As the Government recently reaffirmed its intention to press ahead with fixed costs for all claims worth up to £250,000.00 the Court of Appeal highlighted, in the case of Broadhurst v Tan, that such fixed costs did not apply in case where a Claimant has “beaten” its own offer at trial.
The Government has already announced its proposal to introduce fixed costs in claims worth less than £250,000.00, a move proposed by Lord Justice Jackson in February 2016, and it seems that such plans are already progressing. If such plans were to come into force Claimant solicitors would receive a fixed amount for their costs in all such claims.
James Braund, specialist personal injury solicitor at Trethowans LLP’s Poole Office highlights that “the concern amongst many Claimant personal injury solicitors is that such proposals may not take into account the complexity of the particular case or the conduct of the Defendant, both of which can mean that considerably more costs may be incurred than may be recoverable under any scheme which may come in. This raises the concern as to whether some firms may be forced to cut corners or look to recover any shortfall in their costs from the Claimant.”
However, in the recent case of Broadhurst v Tan the Court of Appeal determined that such fixed costs (which are currently in place for personal injury claims under £25,000.00) do not apply in cases (outside the low value claims portal) where a Claimant has beaten their own Part 36 Offer. In any personal injury case it is open to either party to make an offer to settle the claim (by way of Part 36 of the Civil Procedure Rules). There are already a number of consequences of a party “beating such an offer”, i.e. achieving a better result at trial than their offer would have been (had it been accepted), including penalty interest and a 10% uplift for the Claimant’s damages, and it was confirmed in this ruling that a further consequence for a Claimant in such a position would be to avoid the fixed costs regime.

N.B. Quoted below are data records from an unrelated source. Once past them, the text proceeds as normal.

-- ==== Sys2Proof/Machine/Dispatch.lean ====
section
/-! DEFINITION. The dispatch: one arm per instruction, each one direct call of its meaning. -/

namespace Sys2Proof.Machine

/-- What an instruction does to the machine, its operands being on the ports. -/
def exec (i : Instr) (s : State) : Host.Outcome State Fault Refusal :=
  match i with
  | .csrr imm => Sys2Proof.Machine.execCsrr imm s
  | .csrw imm => Sys2Proof.Machine.execCsrw imm s
  | .getbit => Sys2Proof.Machine.execGetbit s
  | .setbit => Sys2Proof.Machine.execSetbit s
  | .clrbit => Sys2Proof.Machine.execClrbit s
  | .togbit => Sys2Proof.Machine.execTogbit s
  | .togbitx => Sys2Proof.Machine.execTogbitx s
  | .isset => Sys2Proof.Machine.execIsset s
  | .isclr => Sys2Proof.Machine.execIsclr s
  | .msb => Sys2Proof.Machine.execMsb s
  | .cntset => Sys2Proof.Machine.execCntset s
  | .bitchunk => Sys2Proof.Machine.execBitchunk s
  | .bitrange => Sys2Proof.Machine.execBitrange s
  | .replrange => Sys2Proof.Machine.execReplrange s
  | .rotl => Sys2Proof.Machine.execRotl s
  | .rotr => Sys2Proof.Machine.execRotr s
  | .sext => Sys2Proof.Machine.execSext s
  | .shrl => Sys2Proof.Machine.execShrl s
  | .shra => Sys2Proof.Machine.execShra s
  | .rotrsh => Sys2Proof.Machine.execRotrsh s
  | .parseb => Sys2Proof.Machine.execParseb s
  | .renderb => Sys2Proof.Machine.execRenderb s
  | .lhilo => Sys2Proof.Machine.execLhilo s
  | .lgetbit => Sys2Proof.Machine.execLgetbit s
  | .lsetbit => Sys2Proof.Machine.execLsetbit s
  | .lclrbit => Sys2Proof.Machine.execLclrbit s
  | .lchunk => Sys2Proof.Machine.execLchunk s
  | .fit pol d => Sys2Proof.Machine.execFit pol d s
  | .add pol d => Sys2Proof.Machine.execAdd pol d s
  | .sub pol d => Sys2Proof.Machine.execSub pol d s
  | .mul pol d => Sys2Proof.Machine.execMul pol d s
  | .pow pol d => Sys2Proof.Machine.execPow pol d s
  | .neg pol width => Sys2Proof.Machine.execNeg pol width s
  | .npow2 pol d => Sys2Proof.Machine.execNpow2 pol d s
  | .nmult pol d => Sys2Proof.Machine.execNmult pol d s
  | .shl pol d => Sys2Proof.Machine.execShl pol d s
  | .bits d => Sys2Proof.Machine.execBits d s
  | .nthbit d unchecked => Sys2Proof.Machine.execNthbit d unchecked s
  | .setnth d unchecked => Sys2Proof.Machine.execSetnth d unchecked s
  | .tognth d unchecked => Sys2Proof.Machine.execTognth d unchecked s
  | .cnt1 d => Sys2Proof.Machine.execCnt1 d s
  | .cnt0 d => Sys2Proof.Machine.execCnt0 d s
  | .clo d => Sys2Proof.Machine.execClo d s
  | .clz d => Sys2Proof.Machine.execClz d s
  | .cto d => Sys2Proof.Machine.execCto d s
  | .ctz d => Sys2Proof.Machine.execCtz d s
  | .dchunk d unchecked => Sys2Proof.Machine.execDchunk d unchecked s
  | .dslice d unchecked => Sys2Proof.Machine.execDslice d unchecked s
  | .drepl d unchecked => Sys2Proof.Machine.execDrepl d unchecked s
  | .drotl d => Sys2Proof.Machine.execDrotl d s
  | .drotr d => Sys2Proof.Machine.execDrotr d s
  | .dsext d => Sys2Proof.Machine.execDsext d s
  | .hilo d => Sys2Proof.Machine.execHilo d s
  | .fromhilo d => Sys2Proof.Machine.execFromhilo d s
  | .sqrt d => Sys2Proof.Machine.execSqrt d s
  | .log d => Sys2Proof.Machine.execLog d s
  | .log2 d => Sys2Proof.Machine.execLog2 d s
  | .log10 d => Sys2Proof.Machine.execLog10 d s
  | .midpt d => Sys2Proof.Machine.execMidpt d s
  | .clamp d => Sys2Proof.Machine.execClamp d s
  | .rem d => Sys2Proof.Machine.execRem d s
  | .mod d => Sys2Proof.Machine.execMod d s
  | .cmplt d => Sys2Proof.Machine.execCmplt d s
  | .cmple d => Sys2Proof.Machine.execCmple d s
  | .cmpgt d => Sys2Proof.Machine.execCmpgt d s
  | .cmpge d => Sys2Proof.Machine.execCmpge d s
  | .and d => Sys2Proof.Machine.execAnd d s
  | .or d => Sys2Proof.Machine.execOr d s
  | .xor d => Sys2Proof.Machine.execXor d s
  | .not d => Sys2Proof.Machine.execNot d s
  | .oshl d => Sys2Proof.Machine.execOshl d s
  | .oshr d => Sys2Proof.Machine.execOshr d s
  | .oshru d => Sys2Proof.Machine.execOshru d s
  | .pbnew => Sys2Proof.Machine.execPbnew s
  | .pbfix => Sys2Proof.Machine.execPbfix s
  | .pbvar => Sys2Proof.Machine.execPbvar s
  | .pbbuild => Sys2Proof.Machine.execPbbuild s
  | .ptmatch => Sys2Proof.Machine.execPtmatch s
  | .ptcapt => Sys2Proof.Machine.execPtcapt s
  | .ptinfo => Sys2Proof.Machine.execPtinfo s
  | .ptcspec => Sys2Proof.Machine.execPtcspec s
  | .ptcmp => Sys2Proof.Machine.execPtcmp s
  | .pgmake => Sys2Proof.Machine.execPgmake s
  | .pgmatch => Sys2Proof.Machine.execPgmatch s
  | .pginfo => Sys2Proof.Machine.execPginfo s

end Sys2Proof.Machine
end

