/-- A capture's bits: `left-size+1 .. left`. -/
def Capture.Covers (c : Capture) (i : Nat) : Prop := c.left + 1 - c.size ≤ i ∧ i ≤ c.left

/-- The number of fixed bits of a pattern (R43, `spec`). -/
def specificity (p : Pattern) : Nat := (List.range 32).countP fun i => p.mask.getLsbD i

/-- The mask of the bits a capture of a 32-bit pattern reads (spec/46_pattern_engine.md R231, `capmask`). -/
def captureMask (c : Capture) : PatWord := wordOf fun i => decide (c.left + 1 - c.size ≤ i ∧ i ≤ c.left)

/-- A candidate matches a pattern (R237): its bits under the mask are those of the compare value. -/
def Matches {n : Nat} (p : Pattern) (b : BitVec n) : Prop := ∀ i < 32, (b.getLsbD i && p.mask.getLsbD i) = p.cmp.getLsbD i

/-- What a table holds in slot `k`: the record listed for it (R43, R45). -/
def recordAt {α : Type} (table : Table α) (k : Nat) : Option α := (table.find? fun row => row.1 == k).map Prod.snd

/-- The record in the slot that a port names, if the number is inside the space of `n` slots (R62). -/
def slotAt {α : Type} (n : Nat) (table : Table α) (x : Int) : Option (Option α) :=
  if 0 ≤ x ∧ x < n then some (recordAt table x.toNat) else none

/-- How a command that reads one slot ends: RANGE outside the space, STATE for an invalid slot, else what the record
gives (R62). -/
def slotOutcome {α : Type} (n : Nat) (table : Table α) (x : Int) (f : α → Answer) : Answer :=
  match slotAt n table x with
  | none => .raise .range
  | some none => .raise .state
  | some (some r) => f r

/-- The table after a record was written to slot `k`: every other slot holds what it held. -/
def WrittenAt {α : Type} (before after : Table α) (k : Nat) (r : α) : Prop :=
  ∀ j, recordAt after j = if j = k then some r else recordAt before j

/-! ## The invariant of the unit -/

/-- A name that a string port can carry (R47). -/
def NameOk (sMax : Nat) (name : PartName) : Prop := ∀ cs, name = some cs → cs.length ≤ sMax

/-- A legal part (R41). -/
def PartOk (sMax : Nat) : BitPart → Prop
  | .fixed _ => True
  | .var size name => 1 ≤ size ∧ NameOk sMax name

/-- The invariants of a valid pattern slot (R44 a to e, R43). -/
structure PatternOk (sMax : Nat) (p : Pattern) : Prop where
  /-- (a) compare bits only where mask bits are set. -/
  compareUnderMask : p.cmp &&& ~~~p.mask = 0
  /-- (b) nothing at or above the total width, which is at most 32. -/
  width : p.tw ≤ 32 ∧ p.mask.toNat < 2 ^ p.tw ∧ p.cmp.toNat < 2 ^ p.tw
  /-- (c) every capture is a field inside the total width, clear of the mask. -/
  captures : ∀ c ∈ p.caps, 1 ≤ c.size ∧ c.size ≤ c.left + 1 ∧ c.left < p.tw ∧ NameOk sMax c.name ∧
    ∀ i, Capture.Covers c i → p.mask.getLsbD i = false
  /-- (d) captures do not overlap. -/
  disjoint : p.caps.Pairwise fun c e => ∀ i, ¬ (Capture.Covers c i ∧ Capture.Covers e i)
  /-- (d) fixed bits and captures together cover every bit below the total width. -/
  covered : ∀ i < p.tw, p.mask.getLsbD i = true ∨ ∃ c ∈ p.caps, Capture.Covers c i
  /-- (e) the widths add up. -/
  total : specificity p + (p.caps.map Capture.size).sum = p.tw
  /-- The name fits its port. -/
  name : NameOk sMax p.name

/-- The invariants of a valid group slot (R46). -/
structure GroupOk (s : State) (r : GroupRecord) : Prop where
  /-- Between 1 and GMAX members. -/
  size : 1 ≤ r.members.length ∧ r.members.length ≤ s.params.gMax
  /-- Every member is inside the space and names a valid pattern slot. -/
  members : ∀ m ∈ r.members, m < s.params.nPat ∧ ∃ p, recordAt s.pt m = some p
  /-- Consecutive members never rise in specificity. -/
  sorted : r.members.Pairwise fun m n =>
    ∀ p q, recordAt s.pt m = some p → recordAt s.pt n = some q → specificity q ≤ specificity p

/-- The canonical form of a table of `n` slots: its slots listed by rising number, all inside the space (R43, R45). -/
structure TableOk {α : Type} (n : Nat) (table : Table α) : Prop where
  rising : table.Pairwise fun x y => x.1 < y.1
  inside : ∀ row ∈ table, row.1 < n

/-- A raw value (spec/00_scope.md R8). -/
def Raw (p : Params) (x : Int) : Prop := -2 ^ (p.rawBits - 1) ≤ x ∧ x < 2 ^ (p.rawBits - 1)

/-- What the operand ports can hold (R84). -/
structure PortsOk (p : Params) (x : Ports) : Prop where
  operands : Raw p x.a ∧ Raw p x.b ∧ Raw p x.c ∧ Raw p x.d
  string : ∀ cs, x.sIn = some cs → cs.length ≤ p.sMax
  list : ∀ xs, x.v = some xs → xs.length ≤ p.gMax + 1 ∧ ∀ y ∈ xs, Raw p y

/-- What the result ports can hold (R85). A pattern can have as many captures as PATW bits (R44), and PTCAPT and PTINFO
show them all (R238, R239), also where the parameter GMAX is smaller than PATW (log entry 23). -/
structure ResultsOk (p : Params) (r : Results) : Prop where
  numbers : Raw p r.r0 ∧ Raw p r.r1 ∧ Raw p r.r2 ∧ Raw p r.r3
  string : ∀ cs, r.rs = some cs → cs.length ≤ p.sMax
  list : ∀ xs, r.rv = some xs → xs.length ≤ max p.gMax Config.patW ∧ ∀ y ∈ xs, Raw p y

/-- What the constraints of spec/00_scope.md R5 say of the sizes. -/
structure SizesOk (p : Params) : Prop where
  wMax : 32 ≤ p.wMax ∧ p.wMax ≤ p.rawBits - 1
  slots : 1 ≤ p.nPat ∧ 1 ≤ p.nGrp
  builder : 33 ≤ p.pbMax
  group : 1 ≤ p.gMax
  strings : p.rawBits ≤ p.sMax

/-- The constraints of R5 on every parameter: the sizes; ROTRSH_FN answers responses that the ports can carry (U10);
TIE_ORDER only reorders (U9). -/
structure ParamsOk (p : Params) : Prop where
  sizes : SizesOk p
  rotrsh : ∀ rows, p.rotrshFn = .listed rows → ∀ row ∈ rows, row.2 ≠ .unspecified ∧
    ∀ r, row.2 = .ok r → (∀ cs, r.rs = some cs → cs.length ≤ p.sMax) ∧ (∀ xs, r.rv = some xs → xs.length ≤ p.gMax)
  ties : ∀ rows, p.tieOrder = .listed rows → ∀ row ∈ rows, row.2.Perm row.1

/-- The invariant of the machine: the parameters as R5 constrains them, the builder as R40 and R41 say, ended only by a
pattern of at most 32 bits, the tables in their form, every valid pattern slot as R44 says, every valid group slot as
R46 says, the ports within their sizes. -/
structure UnitInv (s : State) : Prop where
  params : ParamsOk s.params
  partCount : s.parts.length ≤ s.params.pbMax
  parts : ∀ p ∈ s.parts, PartOk s.params.sMax p
  built : s.phase = .built → (bitsOf s.parts).length ≤ 32
  tables : TableOk s.params.nPat s.pt ∧ TableOk s.params.nGrp s.gt
  patterns : ∀ (m : Nat) (p : Pattern), recordAt s.pt m = some p → PatternOk s.params.sMax p
  groups : ∀ (g : Nat) (r : GroupRecord), recordAt s.gt g = some r → GroupOk s r
  portsIn : PortsOk s.params s.ports
  portsOut : ∀ r, s.response = some r → ResultsOk s.params r.results

end Sys2Proof.Safety
end

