theorem literalAt_var (n : Nat) (name : PartName) (ps : List BitPart) (i : Nat) :
    literalAt (.var n name :: ps) i = if i < totalWidth ps then literalAt ps i else none := by
  rw [literalAt_cons]
  split
  · rfl
  · rw [partBits, List.reverse_replicate, List.getElem?_replicate]
    split <;> rfl

/-- No part speaks of a bit at or above the total width. -/
theorem literalAt_above {ps : List BitPart} {i : Nat} (h : totalWidth ps ≤ i) : literalAt ps i = none := by
  unfold literalAt
  rw [List.getElem?_eq_none (by rw [List.length_reverse, ← totalWidth_eq]; exact h)]
  rfl

/-! ## Compiling (R232) -/

/-- The captures of `compile`. -/
theorem layout_caps (ps : List BitPart) : (layout ps (totalWidth ps)).caps = capturesOf ps := by
  induction ps with
  | nil => rfl
  | cons p ps ih =>
    cases p with
    | fixed b =>
      have e : totalWidth (.fixed b :: ps) - 1 = totalWidth ps := by simp [totalWidth, BitPart.width]
      simp only [layout, e, ih, capturesOf]
    | var n name =>
      have e : totalWidth (.var n name :: ps) = n + totalWidth ps := rfl
      simp only [layout, e, capturesOf, ← totalWidth_eq, Nat.add_comm n, Nat.add_sub_cancel, ih]

theorem bit_over {t m : Nat} (h : m < 2 ^ t) (b : Bool) (i : Nat) :
    ((if b then 1 else 0) * 2 ^ t + m).testBit i = if i < t then m.testBit i else decide (i = t) && b := by
  rw [mul_comm, Nat.testBit_two_pow_mul_add _ h]
  split
  · rfl
  · next hi =>
    cases b
    · simp
    · by_cases e : i = t
      · simp [e]
      · have : ¬ (i - t = 0) := by omega
        rw [if_pos rfl, Nat.testBit_one_eq_true_iff_self_eq_zero.not.mpr this |> Bool.eq_false_iff.mpr]
        simp [e]

theorem add_over_lt {t m : Nat} (h : m < 2 ^ t) (b : Bool) : (if b then 1 else 0) * 2 ^ t + m < 2 ^ (t + 1) := by
  rw [pow_succ]; split <;> omega

/-- The mask and the compare value of `compile`, bit by bit. -/
theorem layout_bits (ps : List BitPart) :
    ((layout ps (totalWidth ps)).mask < 2 ^ totalWidth ps ∧ (layout ps (totalWidth ps)).cmp < 2 ^ totalWidth ps) ∧
    ∀ i, (layout ps (totalWidth ps)).mask.testBit i = (literalAt ps i).isSome ∧
      (layout ps (totalWidth ps)).cmp.testBit i = decide (literalAt ps i = some true) := by
  induction ps with
  | nil => exact ⟨⟨Nat.one_pos, Nat.one_pos⟩, fun i => ⟨by simp [layout, literalAt, bitsOf], by simp [layout, literalAt, bitsOf]⟩⟩
  | cons p ps ih =>
    obtain ⟨⟨hm, hc⟩, hb⟩ := ih
    cases p with
    | fixed b =>
      have e : totalWidth (.fixed b :: ps) = totalWidth ps + 1 := by simp [totalWidth, BitPart.width, Nat.add_comm]
      have hm' : (layout (.fixed b :: ps) (totalWidth ps + 1)).mask
          = (if true then 1 else 0) * 2 ^ totalWidth ps + (layout ps (totalWidth ps)).mask := by simp [layout]
      have hc' : (layout (.fixed b :: ps) (totalWidth ps + 1)).cmp
          = (if b then 1 else 0) * 2 ^ totalWidth ps + (layout ps (totalWidth ps)).cmp := by simp [layout]
      rw [e, hm', hc']
      refine ⟨⟨add_over_lt hm _, add_over_lt hc _⟩, fun i => ?_⟩
      rw [bit_over hm, bit_over hc, literalAt_fixed]
      split
      · exact hb i
      · split <;> simp [*]
    | var n name =>
      have e : totalWidth (.var n name :: ps) = n + totalWidth ps := rfl
      have hl : (layout (.var n name :: ps) (n + totalWidth ps)).mask = (layout ps (totalWidth ps)).mask ∧
          (layout (.var n name :: ps) (n + totalWidth ps)).cmp = (layout ps (totalWidth ps)).cmp := by
        simp [layout]
      have hp : 2 ^ totalWidth ps ≤ 2 ^ (n + totalWidth ps) := Nat.pow_le_pow_right (by norm_num) (by omega)
      rw [e, hl.1, hl.2]
      refine ⟨⟨by omega, by omega⟩, fun i => ?_⟩
      rw [literalAt_var]
      split
      · exact hb i
      · next h =>
        have := hb i
        rw [literalAt_above (not_lt.mp h)] at this
        exact this
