/-! ## PARSEB and RENDERB (R128, R129) -/

theorem not_lt_natCast_iff (k v : Nat) : ¬ (2 : Int) ^ k - 1 < (v : Int) ↔ v < 2 ^ k := by
  have hpow : ((2 ^ k : Nat) : Int) = 2 ^ k := by push_cast; rfl
  omega

section Strings

variable {s : State}

theorem ends_parseb_of_absent (h : s.ports.sIn = none) : Ends s (exec .parseb s) (.raise .argument) := by
  refine ends_of_eq ?_
  rw [h]

/-- PARSEB on a string that is there: the empty one, one with another character, and one whose value is too large are
all FORMAT. -/
theorem exec_parseb_of_present {cs : Str} (h : s.ports.sIn = some cs) [Decidable (Parses s.params cs)] :
    exec .parseb s =
      answer s (if Parses s.params cs then .ok { r0 := binaryValue cs } else .raise .format) := by
  refine congrArg (answer s) ?_
  rw [h]
  cases cs with
  | nil => exact (if_neg fun ⟨hne, _⟩ => hne rfl).symm
  | cons c cs =>
    by_cases hbinary : Binary (c :: cs)
    · simp only [parseFrom_binary 0 _ hbinary, zero_mul, zero_add]
      have hfits : ¬ (2 : Int) ^ (s.params.rawBits - 1) - 1 < binaryValue (c :: cs) ↔ Parses s.params (c :: cs) :=
        (not_lt_natCast_iff _ _).trans
          ⟨fun hlt => ⟨List.cons_ne_nil c cs, hbinary, hlt⟩, fun ⟨_, _, hlt⟩ => hlt⟩
      exact (ite_not ..).symm.trans (if_congr hfits rfl rfl)
    · simp only [parseFrom_not_binary 0 _ hbinary]
      rw [if_neg fun ⟨_, hp, _⟩ => hbinary hp]

theorem ends_parseb_of_parses {cs : Str} (h : s.ports.sIn = some cs) (hp : Parses s.params cs) :
    Ends s (exec .parseb s) (.ok { r0 := binaryValue cs }) := by
  classical
  rw [exec_parseb_of_present h, if_pos hp]
  exact ends_answer s _

/-- What `render_spec` says of a natural number, said of a number that is not negative. -/
theorem padZeros_render_spec {a : Int} (h : 0 ≤ a) (pad : Nat) :
    Binary (padZeros pad (render a)) ∧ (binaryValue (padZeros pad (render a)) : Int) = a ∧
      (padZeros pad (render a)).length = max pad (max 1 (Nat.size a.toNat)) := by
  obtain ⟨n, rfl⟩ := Int.eq_ofNat_of_zero_le h
  obtain ⟨hbinary, hvalue, hlength⟩ := render_spec n pad
  exact ⟨hbinary, congrArg Nat.cast hvalue, hlength⟩

theorem ends_renderb_of_negative (ha : s.ports.a < 0) : Ends s (exec .renderb s) (.raise .argument) :=
  ends_of_eq (if_pos ha)

theorem ends_renderb_of_bad_pad (ha : ¬ s.ports.a < 0) (hpad : s.ports.b < 0 ∨ (s.params.sMax : Int) < s.ports.b) :
    Ends s (exec .renderb s) (.raise .range) :=
  ends_of_eq ((if_neg ha).trans (if_pos hpad))

theorem ends_renderb {cs : Str} (ha : ¬ s.ports.a < 0)
    (hpad : ¬ (s.ports.b < 0 ∨ (s.params.sMax : Int) < s.ports.b))
    (hcs : cs = padZeros s.ports.b.toNat (render s.ports.a)) :
    Ends s (exec .renderb s) (.ok { r0 := cs.length, rs := some cs }) := by
  subst hcs
  exact ends_of_eq ((if_neg ha).trans (if_neg hpad))

end Strings

end Sys2Proof.Machine.Laws

namespace Sys2Proof.Proofs

open Sys2Proof.Machine Sys2Proof.Machine.Laws Sys2Proof.Safety

/-- Settles O27: ROTRSH_FN is ROTR, or a table whose first row for the operands counts and which is ROTR elsewhere. -/
theorem rotateRightShift : Obligations.RotateRightShift := by
  refine ⟨rfl, fun s => ⟨fun hfn => ?_, fun rows hfn => ⟨?_, fun hrows => ?_⟩⟩⟩
  · rw [exec_rotrsh, rotrsh_default hfn]
    exact ends_rotrAnswer s
  · rintro before after r rfl hbefore
    rw [exec_rotrsh, rotrsh_of_first_row hfn hbefore]
    exact ends_answer s r
  · rw [exec_rotrsh, rotrsh_of_no_row hfn hrows]
    exact ends_rotrAnswer s

/-- Settles O28: ROTL answers the rotated word, and rotating that to the right gives the word on port A. -/
theorem rotationsInverse : Obligations.RotationsInverse := by
  intro s t r hexec hok
  obtain ⟨hwindow, hr⟩ := next_of_rotl_ok hexec hok
  have hends := (ends_cases (ends_rotrAnswer (s.withPorts { s.ports with a := r.r0 }))).1 hwindow
  have hword : rotatedRight (word s r.r0) s.ports.b.toNat s.ports.c.toNat = word s s.ports.a := by
    rw [hr, word, BitVec.ofInt_toInt]
    exact rotatedRight_rotatedLeft (by omega) _
  refine ends_value ?_ hends
  show onPort s.params (rotatedRight (word s r.r0) s.ports.b.toNat s.ports.c.toNat).toInt = onPort s.params s.ports.a
  rw [hword, onPort_toInt]
  rfl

James added that “the Broadhurst judgment is a welcome, but perhaps not completely unsurprising decision. It has long been established that indemnity costs flow from a Claimant beating their own Part 36 Offer and to alter this in fixed costs cases would significantly reduce the potency of a Claimant Part 36 Offer. If we do see an extension of the fixed costs regime it is likely that bullish Claimant offers early in cases may become more common.”